Collected data entries
——

-- ==== Sys2Proof/Machine/Route.lean ====
section
/-! DEFINITION. The destination router (spec/42_destination.md). Every read is of the pre-cycle state (R65, R66). -/

namespace Sys2Proof.Machine

/-- R171. -/
def routeQREG (_lk : LinkRule) (s : State) (_x : Operands) (f : Word) : Routed := ⟨s.rf, f, f, none⟩

/-- R172. -/
def routeNOP (_lk : LinkRule) (s : State) (_x : Operands) (f : Word) : Routed := ⟨s.rf, s.q, f, none⟩

/-- R173: Y is RF[A] as it was before the write. -/
def routeRAMA (_lk : LinkRule) (s : State) (x : Operands) (f : Word) : Routed :=
  ⟨writeReg s.rf x.b f, s.q, s.reg x.a, none⟩

/-- R174. -/
def routeRAMF (_lk : LinkRule) (s : State) (x : Operands) (f : Word) : Routed :=
  ⟨writeReg s.rf x.b f, s.q, f, none⟩

/-- The four shift codes. On V8 the old RF[B] (and Q) shift under the link mode, F is on Y alone, and the boundary pins are
driven (R201, R212, R213). On V4 there is no shift: V4_SHIFT_DST (R179, log entry 6). -/
def routeShift (right shiftQ : Bool) (lk : LinkRule) (s : State) (x : Operands) (f : Word) : Routed :=
  match s.cfg.variant with
  | .v8 =>
    let t := lk right shiftQ (s.reg x.b) s.q
    ⟨writeReg s.rf x.b t.r, t.q, f, some (boundaryOf t)⟩
  | .v4 =>
    match s.cfg.v4ShiftDst with
    | .nopF => ⟨s.rf, s.q, f, none⟩
    | .nopZero => ⟨s.rf, s.q, 0, none⟩
    | .writeF => ⟨writeReg s.rf x.b f, s.q, f, none⟩

/-- R175. -/
def routeSRBQ : LinkRule → State → Operands → Word → Routed := routeShift true true

/-- R176. -/
def routeSRB : LinkRule → State → Operands → Word → Routed := routeShift true false

/-- R177. -/
def routeSLBQ : LinkRule → State → Operands → Word → Routed := routeShift false true

/-- R178. -/
def routeSLB : LinkRule → State → Operands → Word → Routed := routeShift false false

/-- The router (R170). -/
def route : Dst → LinkRule → State → Operands → Word → Routed
  | .qreg => routeQREG
  | .nop => routeNOP
  | .rama => routeRAMA
  | .ramf => routeRAMF
  | .srbq => routeSRBQ
  | .srb => routeSRB
  | .slbq => routeSLBQ
  | .slb => routeSLB

end Sys2Proof.Machine
end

——

TASK INSTRUCTIONS:
Every record above needs to be restated exactly.

SOLUTION FOR THIS EXERCISE:
-- ==== Sys2Proof/Machine/Route.lean ====
section
/-! DEFINITION. The destination router (spec/42_destination.md). Every read is of the pre-cycle state (R65, R66). -/

namespace Sys2Proof.Machine

/-- R171. -/
def routeQREG (_lk : LinkRule) (s : State) (_x : Operands) (f : Word) : Routed := ⟨s.rf, f, f, none⟩

/-- R172. -/
def routeNOP (_lk : LinkRule) (s : State) (_x : Operands) (f : Word) : Routed := ⟨s.rf, s.q, f, none⟩

/-- R173: Y is RF[A] as it was before the write. -/
def routeRAMA (_lk : LinkRule) (s : State) (x : Operands) (f : Word) : Routed :=
  ⟨writeReg s.rf x.b f, s.q, s.reg x.a, none⟩

/-- R174. -/
def routeRAMF (_lk : LinkRule) (s : State) (x : Operands) (f : Word) : Routed :=
  ⟨writeReg s.rf x.b f, s.q, f, none⟩

/-- The four shift codes. On V8 the old RF[B] (and Q) shift under the link mode, F is on Y alone, and the boundary pins are
driven (R201, R212, R213). On V4 there is no shift: V4_SHIFT_DST (R179, log entry 6). -/
def routeShift (right shiftQ : Bool) (lk : LinkRule) (s : State) (x : Operands) (f : Word) : Routed :=
  match s.cfg.variant with
  | .v8 =>
    let t := lk right shiftQ (s.reg x.b) s.q
    ⟨writeReg s.rf x.b t.r, t.q, f, some (boundaryOf t)⟩
  | .v4 =>
    match s.cfg.v4ShiftDst with
    | .nopF => ⟨s.rf, s.q, f, none⟩
    | .nopZero => ⟨s.rf, s.q, 0, none⟩
    | .writeF => ⟨writeReg s.rf x.b f, s.q, f, none⟩

/-- R175. -/
def routeSRBQ : LinkRule → State → Operands → Word → Routed := routeShift true true

/-- R176. -/
def routeSRB : LinkRule → State → Operands → Word → Routed := routeShift true false

/-- R177. -/
def routeSLBQ : LinkRule → State → Operands → Word → Routed := routeShift false true

/-- R178. -/
def routeSLB : LinkRule → State → Operands → Word → Routed := routeShift false false

/-- The router (R170). -/
def route : Dst → LinkRule → State → Operands → Word → Routed
  | .qreg => routeQREG
  | .nop => routeNOP
  | .rama => routeRAMA
  | .ramf => routeRAMF
  | .srbq => routeSRBQ
  | .srb => routeSRB
  | .slbq => routeSLBQ
  | .slb => routeSLB

end Sys2Proof.Machine
end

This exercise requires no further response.